= Inua =

Concept of inuit mythology

In Inuit mythology, an inua (ᐃᓄᐊ; plural inuat ᐃᓄᐊᑦ) is a spirit or soul that exists in all people, animals, lakes, mountains, and plants. This is not an individual soul, but rather "the vital force representing a chain or continuum of all the individual spirits of that genus which had lived, were living, or were to live."

Among the Yup'ik near Kuskokwim Bay of Coastal Alaska, the word yua (absolutive case form of the word yuk "human; human-like spirit") has similar connotations as that of the Iñupiaq of Northern Alaska, who, similarly to the Inuit, call it iñua or inua. This meaning is based in a common understanding of most Arctic peoples, including both the Yup'iak and Iñupiaq, that "all the world is animate, and that animals have souls or spirits", a foundational belief of the continuum and inter-connectivity of all life and spirit of all that is, has been, and is yet to be. The concept is similar to mana.

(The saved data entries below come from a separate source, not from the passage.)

/-- An update of a state that has been reached. -/
theorem OnlyChanges.lit {fs : Fields} {s t : State} {vFree : Nat} {vAnswer : Answer} {vBoot : Boot} {vMgmt : Mgmt} {vSet
    : SetCtl} {vAsCommit : CommitReg} {vProfile : ProfileLive} {vParts : Tab Part} {vPower : Power} {vCad : Cad} {vFw :
    Fw} {vLog : Log} {vLoupe : Loupe} {vIrq : Tab PartIrq} {vIrqVec : Tab IrqVec} {vGroups : Tab Group} {vTiles : Tab
    Tile} {vCores : Tab Core} {vFitted : Fitted} {vMem : List Host.Cell} {vCoh : Coh} {vClusters : Tab Cluster}
    {vTdCaches : Tab TdCache} {vRanges : Tab RangeRegs} {vRbs : Tab Rb} {vHd : Hd} {vTds : Tab Td} {vFlash : Flash}
    {vSnaps : Tab Snap} {vZeroFill : List (Nat × Nat)} {vCtxs : Tab Ctx} {vSegCache : Tab (List SegEntry)} {vPregs : Tab
    PartRegs} {vQueues : Tab Queue} {vQcnt : Tab QCnt} {vCmds : List Cmd} {vOrder : Nat} {vSyncs : Tab (BitVec 64)}
    {vSyncMet : List SyncWaitMet} {vStopped : List Stopped} {vFilSlots : Tab FilSlot} {vFilCnts : Tab FilCnt} {vSkips :
    Tab (Nat × List Nat)} {vLanes : Tab Lane} {vFacets : Tab (List FacetJob)} {vPorts : Tab Port} {vXdCommit :
    CommitReg} {vRoot : RootFn} {vWin : Window} {vWriter : Option Nat} {vRecov : Recov} {vDumps : Tab DumpRegs} {vTdi :
    Tab Tdi} {vPm : Pm} {vDeadDies : List Nat} {vHdDead : Bool}
    (h : OnlyChanges fs s t)
    (k : State.blank fs (State.mk t.pending vFree vAnswer vBoot vMgmt vSet vAsCommit vProfile vParts vPower vCad vFw
      vLog vLoupe vIrq vIrqVec vGroups vTiles vCores vFitted vMem vCoh vClusters vTdCaches vRanges vRbs vHd vTds vFlash
      vSnaps vZeroFill vCtxs vSegCache vPregs vQueues vQcnt vCmds vOrder vSyncs vSyncMet vStopped vFilSlots vFilCnts
      vSkips vLanes vFacets vPorts vXdCommit vRoot vWin vWriter vRecov vDumps vTdi vPm vDeadDies vHdDead) =
      State.blanked fs t) :
    OnlyChanges fs s (State.mk t.pending vFree vAnswer vBoot vMgmt vSet vAsCommit vProfile vParts vPower vCad vFw vLog
      vLoupe vIrq vIrqVec vGroups vTiles vCores vFitted vMem vCoh vClusters vTdCaches vRanges vRbs vHd vTds vFlash
      vSnaps vZeroFill vCtxs vSegCache vPregs vQueues vQcnt vCmds vOrder vSyncs vSyncMet vStopped vFilSlots vFilCnts
      vSkips vLanes vFacets vPorts vXdCommit vRoot vWin vWriter vRecov vDumps vTdi vPm vDeadDies vHdDead) :=
  h.trans (.of_blank k)

/-- An update of a state that has been reached, where the list is given by what it holds. -/
theorem OnlyChanges.litIn {gs fs : Fields} (h0 : Fields.sub gs fs = true) {s t : State} {vFree : Nat} {vAnswer : Answer}
    {vBoot : Boot} {vMgmt : Mgmt} {vSet : SetCtl} {vAsCommit : CommitReg} {vProfile : ProfileLive} {vParts : Tab Part}
    {vPower : Power} {vCad : Cad} {vFw : Fw} {vLog : Log} {vLoupe : Loupe} {vIrq : Tab PartIrq} {vIrqVec : Tab IrqVec}
    {vGroups : Tab Group} {vTiles : Tab Tile} {vCores : Tab Core} {vFitted : Fitted} {vMem : List Host.Cell} {vCoh :
    Coh} {vClusters : Tab Cluster} {vTdCaches : Tab TdCache} {vRanges : Tab RangeRegs} {vRbs : Tab Rb} {vHd : Hd} {vTds
    : Tab Td} {vFlash : Flash} {vSnaps : Tab Snap} {vZeroFill : List (Nat × Nat)} {vCtxs : Tab Ctx} {vSegCache : Tab
    (List SegEntry)} {vPregs : Tab PartRegs} {vQueues : Tab Queue} {vQcnt : Tab QCnt} {vCmds : List Cmd} {vOrder : Nat}
    {vSyncs : Tab (BitVec 64)} {vSyncMet : List SyncWaitMet} {vStopped : List Stopped} {vFilSlots : Tab FilSlot}
    {vFilCnts : Tab FilCnt} {vSkips : Tab (Nat × List Nat)} {vLanes : Tab Lane} {vFacets : Tab (List FacetJob)} {vPorts
    : Tab Port} {vXdCommit : CommitReg} {vRoot : RootFn} {vWin : Window} {vWriter : Option Nat} {vRecov : Recov} {vDumps
    : Tab DumpRegs} {vTdi : Tab Tdi} {vPm : Pm} {vDeadDies : List Nat} {vHdDead : Bool}
    (h : OnlyChanges fs s t)
    (k : State.blank gs (State.mk t.pending vFree vAnswer vBoot vMgmt vSet vAsCommit vProfile vParts vPower vCad vFw
      vLog vLoupe vIrq vIrqVec vGroups vTiles vCores vFitted vMem vCoh vClusters vTdCaches vRanges vRbs vHd vTds vFlash
      vSnaps vZeroFill vCtxs vSegCache vPregs vQueues vQcnt vCmds vOrder vSyncs vSyncMet vStopped vFilSlots vFilCnts
      vSkips vLanes vFacets vPorts vXdCommit vRoot vWin vWriter vRecov vDumps vTdi vPm vDeadDies vHdDead) =
      State.blanked gs t) :
    OnlyChanges fs s (State.mk t.pending vFree vAnswer vBoot vMgmt vSet vAsCommit vProfile vParts vPower vCad vFw vLog
      vLoupe vIrq vIrqVec vGroups vTiles vCores vFitted vMem vCoh vClusters vTdCaches vRanges vRbs vHd vTds vFlash
      vSnaps vZeroFill vCtxs vSegCache vPregs vQueues vQcnt vCmds vOrder vSyncs vSyncMet vStopped vFilSlots vFilCnts
      vSkips vLanes vFacets vPorts vXdCommit vRoot vWin vWriter vRecov vDumps vTdi vPm vDeadDies vHdDead) :=
  h.trans ((OnlyChanges.of_blank k).mono h0)

/-- An update of `set`. -/
theorem State.write_set (s : State) (v : SetCtl) : OnlyChanges (.only [.set]) s { s with set := v } := .of_blank rfl

/-- An update of `fw`. -/
theorem State.write_fw (s : State) (v : Fw) : OnlyChanges (.only [.fw]) s { s with fw := v } := .of_blank rfl

/-- An update of `log`. -/
theorem State.write_log (s : State) (v : Log) : OnlyChanges (.only [.log]) s { s with log := v } := .of_blank rfl

/-- An update of `loupe`. -/
theorem State.write_loupe (s : State) (v : Loupe) : OnlyChanges (.only [.loupe]) s { s with loupe := v } := .of_blank rfl

/-- An update of `irq`. -/
theorem State.write_irq (s : State) (v : Tab PartIrq) : OnlyChanges (.only [.irq]) s { s with irq := v } := .of_blank rfl

/-- An update of `clusters`. -/
theorem State.write_clusters (s : State) (v : Tab Cluster) : OnlyChanges (.only [.clusters]) s { s with clusters := v } := .of_blank rfl

/-- An update of `hd`. -/
theorem State.write_hd (s : State) (v : Hd) : OnlyChanges (.only [.hd]) s { s with hd := v } := .of_blank rfl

Masks worn by shamans and non-shamanic dancers can represent animal spirits. Spirit masks represent the inua of the genus, not of an individual of that genus. A spirit mask of a seal, for example, represents an abstraction or communal essence of the spirit of all seals.

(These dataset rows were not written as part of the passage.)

/-- What `State.tdReadLine` writes. -/
theorem State.tdReadLine_only (s : State) (n : ℕ) (ctx : ℕ) (p : ℕ) (l : ℕ) :
    OnlyChanges (.only [.free, .answer, .mgmt, .log, .irq, .cores, .mem, .coh, .clusters, .tdCaches, .ranges,
    .zeroFill, .ports, .root, .recov]) s (State.tdReadLine s n ctx p l) := by
  unfold State.tdReadLine
  repeat' (first
    | with_reducible exact .refl _
    | ((with_reducible apply Fields.is); exact rfl)
    | ((with_reducible apply State.is); (try clear_value *); exact rfl)
    | with_reducible apply OnlyChanges.step _ (State.tdFetch_only ..)
    | fail_if_no_progress with_reducible apply OnlyChanges.lit)

/-- What `State.tdWriteLine` writes. -/
theorem State.tdWriteLine_only (s : State) (n : ℕ) (ctx : ℕ) (p : ℕ) (l : ℕ) (bs : List (Option Byte)) :
    OnlyChanges (.only [.free, .answer, .mgmt, .log, .irq, .cores, .mem, .coh, .clusters, .tdCaches, .ranges,
    .zeroFill, .ports, .root, .recov]) s (State.tdWriteLine s n ctx p l bs) := by
  unfold State.tdWriteLine
  repeat' (first
    | with_reducible exact .refl _
    | ((with_reducible apply Fields.is); exact rfl)
    | ((with_reducible apply State.is); (try clear_value *); exact rfl)
    | with_reducible assumption
    | split
    | intro _
    | with_reducible apply OnlyChanges.step _ (State.updPort_only ..)
    | with_reducible apply OnlyChanges.step _ (State.tdFetch_only ..)
    | with_reducible apply OnlyChanges.step _ (State.setCopy_only ..)
    | with_reducible apply OnlyChanges.trans _ (OnlyChanges.forEach _ _ _)
    | with_reducible apply OnlyChanges.trans _ (OnlyChanges.foldl _ _ _)
    | with_reducible apply OnlyChanges.trans _ (OnlyChanges.foldl_fst _ _ _)
    | extract_lets
    | fail_if_no_progress with_reducible apply OnlyChanges.lit
    | dsimp +zetaDelta only)

/-- What `State.tdRead` writes. -/
theorem State.tdRead_only (s : State) (n : ℕ) (ctx : ℕ) (p : ℕ) (a : ℕ) (len : ℕ) :
    OnlyChanges (.only [.free, .answer, .mgmt, .log, .irq, .cores, .mem, .coh, .clusters, .tdCaches, .ranges,
    .zeroFill, .ports, .root, .recov]) s (State.tdRead s n ctx p a len).1 := by
  unfold State.tdRead
  repeat' (first
    | with_reducible exact .refl _
    | ((with_reducible apply Fields.is); exact rfl)
    | ((with_reducible apply State.is); (try clear_value *); exact rfl)
    | intro _
    | with_reducible apply OnlyChanges.step _ (State.tdReadLine_only ..)
    | with_reducible apply OnlyChanges.trans _ (OnlyChanges.forEach _ _ _)
    | fail_if_no_progress with_reducible apply OnlyChanges.lit)

/-- What `State.tdWrite` writes. -/
theorem State.tdWrite_only (s : State) (n : ℕ) (ctx : ℕ) (p : ℕ) (a : ℕ) (bs : List Byte) :
    OnlyChanges (.only [.free, .answer, .mgmt, .log, .irq, .cores, .mem, .coh, .clusters, .tdCaches, .ranges,
    .zeroFill, .ports, .root, .recov]) s (State.tdWrite s n ctx p a bs) := by
  unfold State.tdWrite
  repeat' (first
    | with_reducible exact .refl _
    | ((with_reducible apply Fields.is); exact rfl)
    | ((with_reducible apply State.is); (try clear_value *); exact rfl)
    | intro _
    | with_reducible apply OnlyChanges.step _ (State.tdWriteLine_only ..)
    | with_reducible apply OnlyChanges.trans _ (OnlyChanges.forEach _ _ _)
    | fail_if_no_progress with_reducible apply OnlyChanges.lit)

/-- What `State.ctxEvb` writes. -/
theorem State.ctxEvb_only (s : State) (n : ℕ) (ctx : ℕ) :
    OnlyChanges (.only [.mem, .coh, .zeroFill, .recov]) s (State.ctxEvb s n ctx) := by
  unfold State.ctxEvb
  repeat' (first
    | with_reducible exact .refl _
    | ((with_reducible apply Fields.is); exact rfl)
    | ((with_reducible apply State.is); (try clear_value *); exact rfl)
    | intro _
    | with_reducible apply OnlyChanges.step _ (State.performWb_only ..)
    | with_reducible apply OnlyChanges.trans _ (OnlyChanges.foldl _ _ _)
    | fail_if_no_progress with_reducible apply OnlyChanges.lit)

/-- What `State.sweepLines` writes. -/
theorem State.sweepLines_only (s : State) (n : ℕ) (ctx : ℕ) :
    OnlyChanges (.only [.cores, .mem, .coh, .zeroFill, .recov]) s (State.sweepLines s n ctx) := by
  unfold State.sweepLines
  repeat' (first
    | with_reducible exact .refl _
    | ((with_reducible apply Fields.is); exact rfl)
    | ((with_reducible apply State.is); (try clear_value *); exact rfl)
    | intro _
    | with_reducible apply OnlyChanges.step _ (State.ctxEvb_only ..)
    | with_reducible apply OnlyChanges.step _ (State.killCopy_only ..)
    | with_reducible apply OnlyChanges.trans _ (OnlyChanges.forEach _ _ _)
    | fail_if_no_progress with_reducible apply OnlyChanges.lit)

For Arctic people, human and animals are equal in that all life shares a common kind of soul or "life essence" (inua). This creates a predicament that, in order to survive, people must kill other creatures that are like them. Recognition of this dilemma lies at the centre of hunting practice, which is based upon respect and reciprocity. The hunter will only succeed if the animal chooses to give its life as a gift in return for moral and respectful behaviour on the part of the whole community. For example, after a seal has been killed fresh water is poured into its mouth so that its soul will not be thirsty and it will tell the other seals of the respect shown to it.

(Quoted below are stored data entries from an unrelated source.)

/-- What `execSyncSignalAdd` writes. -/
theorem execSyncSignalAdd_only (q : Fin 1024) (s : State) :
    Result.Only (.only [.free, .answer, .mgmt, .cad, .log, .irq, .cores, .mem, .coh, .clusters, .tdCaches, .ranges,
    .zeroFill, .pregs, .cmds, .syncs, .syncMet, .ports, .root, .recov]) s (execSyncSignalAdd q s) := by
  unfold execSyncSignalAdd
  repeat' (first
    | with_reducible exact .refl _
    | ((with_reducible apply Fields.is); exact rfl)
    | ((with_reducible apply State.is); (try clear_value *); exact rfl)
    | with_reducible refine act_only rfl _ ?_
    | intro _
    | with_reducible apply OnlyChanges.trans _ (State.simpleCmd_only _ ..)
    | with_reducible apply OnlyChanges.trans _ (State.syncOp_only _ ..)
    | with_reducible apply OnlyChanges.step _ (State.addSync_only ..)
    | fail_if_no_progress with_reducible apply OnlyChanges.lit)

/-- What `execSyncSignalSet` writes. -/
theorem execSyncSignalSet_only (q : Fin 1024) (s : State) :
    Result.Only (.only [.free, .answer, .mgmt, .cad, .log, .irq, .cores, .mem, .coh, .clusters, .tdCaches, .ranges,
    .zeroFill, .pregs, .cmds, .syncs, .syncMet, .ports, .root, .recov]) s (execSyncSignalSet q s) := by
  unfold execSyncSignalSet
  repeat' (first
    | with_reducible exact .refl _
    | ((with_reducible apply Fields.is); exact rfl)
    | ((with_reducible apply State.is); (try clear_value *); exact rfl)
    | with_reducible refine act_only rfl _ ?_
    | intro _
    | with_reducible apply OnlyChanges.trans _ (State.simpleCmd_only _ ..)
    | with_reducible apply OnlyChanges.trans _ (State.syncOp_only _ ..)
    | with_reducible apply OnlyChanges.step _ (State.setSync_only ..)
    | fail_if_no_progress with_reducible apply OnlyChanges.lit)

/-- What `execSyncWait` writes. -/
theorem execSyncWait_only (q : Fin 1024) (s : State) :
    Result.Only (.only [.free, .answer, .mgmt, .cad, .log, .irq, .cores, .mem, .coh, .clusters, .tdCaches, .ranges,
    .zeroFill, .pregs, .cmds, .syncMet, .ports, .root, .recov]) s (execSyncWait q s) := by
  unfold execSyncWait
  repeat' (first
    | with_reducible exact .refl _
    | ((with_reducible apply Fields.is); exact rfl)
    | ((with_reducible apply State.is); (try clear_value *); exact rfl)
    | with_reducible refine act_only rfl _ ?_
    | split
    | intro _
    | with_reducible apply OnlyChanges.trans _ (State.runCmd_only _ ..)
    | with_reducible apply OnlyChanges.step _ (State.startCmd_only ..)
    | extract_lets
    | fail_if_no_progress with_reducible apply OnlyChanges.lit)

/-- What `State.dropMet` writes. -/
theorem State.dropMet_only (s : State) (c : Cmd) :
    OnlyChanges (.only [.syncMet]) s (State.dropMet s c) := by
  unfold State.dropMet
  repeat' (first
    | with_reducible exact .refl _
    | ((with_reducible apply Fields.is); exact rfl)
    | ((with_reducible apply State.is); (try clear_value *); exact rfl)
    | fail_if_no_progress with_reducible apply OnlyChanges.lit)

/-- What `execSyncWaitSatisfied` writes. -/
theorem execSyncWaitSatisfied_only (q : Fin 1024) (s : State) :
    Result.Only (.only [.answer, .cmds, .syncMet]) s (execSyncWaitSatisfied q s) := by
  unfold execSyncWaitSatisfied
  repeat' (first
    | with_reducible exact .refl _
    | ((with_reducible apply Fields.is); exact rfl)
    | ((with_reducible apply State.is); (try clear_value *); exact rfl)
    | with_reducible refine act_only rfl _ ?_
    | split
    | intro _
    | with_reducible apply OnlyChanges.step _ (State.startSweep_only ..)
    | with_reducible apply OnlyChanges.step _ (State.dropMet_only ..)
    | fail_if_no_progress with_reducible apply OnlyChanges.lit)

/-- What `execSyncWaitTimeout` writes. -/
theorem execSyncWaitTimeout_only (q : Fin 1024) (s : State) :
    Result.Only (.only [.answer, .pregs, .cmds]) s (execSyncWaitTimeout q s) := by
  unfold execSyncWaitTimeout
  repeat' (first
    | with_reducible exact .refl _
    | ((with_reducible apply Fields.is); exact rfl)
    | ((with_reducible apply State.is); (try clear_value *); exact rfl)
    | with_reducible refine act_only rfl _ ?_
    | split
    | intro _
    | with_reducible apply OnlyChanges.step _ (State.finishCmd_only ..)
    | with_reducible apply OnlyChanges.step _ (State.updPreg_only ..)
    | fail_if_no_progress with_reducible apply OnlyChanges.lit)

/-- What `execStepSet` writes. -/
theorem execStepSet_only (q : Fin 1024) (s : State) :
    Result.Only (.only [.free, .answer, .mgmt, .cad, .log, .irq, .cores, .mem, .coh, .clusters, .tdCaches, .ranges,
    .zeroFill, .pregs, .cmds, .ports, .root, .recov]) s (execStepSet q s) := by
  unfold execStepSet
  repeat' (first
    | with_reducible exact .refl _
    | ((with_reducible apply Fields.is); exact rfl)
    | ((with_reducible apply State.is); (try clear_value *); exact rfl)
    | with_reducible refine act_only rfl _ ?_
    | intro _
    | with_reducible apply OnlyChanges.trans _ (State.runCmd_only _ ..)
    | with_reducible apply OnlyChanges.step _ (State.finishCmd_only ..)
    | with_reducible apply OnlyChanges.step _ (State.startCmd_only ..)
    | with_reducible apply OnlyChanges.step _ (State.applySteps_only ..)
    | fail_if_no_progress with_reducible apply OnlyChanges.lit)

/-- What `execStepAdvance` writes. -/
theorem execStepAdvance_only (q : Fin 1024) (s : State) :
    Result.Only (.only [.free, .answer, .mgmt, .cad, .log, .irq, .cores, .mem, .coh, .clusters, .tdCaches, .ranges,
    .zeroFill, .pregs, .cmds, .ports, .root, .recov]) s (execStepAdvance q s) := by
  unfold execStepAdvance
  repeat' (first
    | with_reducible exact .refl _
    | ((with_reducible apply Fields.is); exact rfl)
    | ((with_reducible apply State.is); (try clear_value *); exact rfl)
    | with_reducible refine act_only rfl _ ?_
    | intro _
    | with_reducible apply OnlyChanges.trans _ (State.runCmd_only _ ..)
    | with_reducible apply OnlyChanges.step _ (State.finishCmd_only ..)
    | with_reducible apply OnlyChanges.step _ (State.startCmd_only ..)
    | with_reducible apply OnlyChanges.step _ (State.applySteps_only ..)
    | fail_if_no_progress with_reducible apply OnlyChanges.lit)

/-- What `State.setLane` writes. -/
theorem State.setLane_only (s : State) (l : ℕ) (x2 : Lane) :
    OnlyChanges (.only [.lanes]) s (State.setLane s l x2) := by
  unfold State.setLane
  repeat' (first
    | with_reducible exact .refl _
    | ((with_reducible apply Fields.is); exact rfl)
    | ((with_reducible apply State.is); (try clear_value *); exact rfl)
    | fail_if_no_progress with_reducible apply OnlyChanges.lit)

/-- What `State.laneCmd` writes. -/
theorem State.laneCmd_only {F : Fields} (h0 : Fields.sub (.only [.free, .answer, .mgmt, .cad, .log, .irq, .cores,
    .mem, .coh, .clusters, .tdCaches, .ranges, .zeroFill, .pregs, .cmds, .ports, .root, .recov]) F = true) (s :
    State) (q : ℕ) (op : ℕ) (f : State → Cmd → ℕ → Lane → State × ℕ) (hf : ∀ t y0 y1 y2, OnlyChanges F t (f t y0 y1
    y2).1) :
    OnlyChanges F s (State.laneCmd s q op f) := by
  unfold State.laneCmd
  repeat' (first
    | exact h0
    | exact Fields.sub_trans rfl h0
    | with_reducible exact .refl _
    | ((with_reducible apply Fields.is); exact rfl)
    | ((with_reducible apply State.is); (try clear_value *); exact rfl)
    | split
    | intro _
    | with_reducible apply OnlyChanges.trans _ (State.runCmd_only _ ..)
    | with_reducible apply OnlyChanges.stepIn h0 _ (State.startCmd_only ..)
    | with_reducible apply OnlyChanges.stepIn h0 _ (State.finishCmd_only ..)
    | with_reducible apply OnlyChanges.trans _ (hf ..)
    | with_reducible refine .fst ‹_› ?_
    | extract_lets
    | fail_if_no_progress with_reducible apply OnlyChanges.litIn h0)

Inua were sometimes personified in mythology, as in Tarqiup Inua ("Master of the Moon") or infrequently Silap Inua. Sila has a wide variety of meanings. Discussing the meaning of Silap Inua, sometimes translated as "the owner of sila" or possessor of spirit, it has been suggested that Silap Inua may more appropriately indicate animation by or participation in "the Life-Giving Spirit."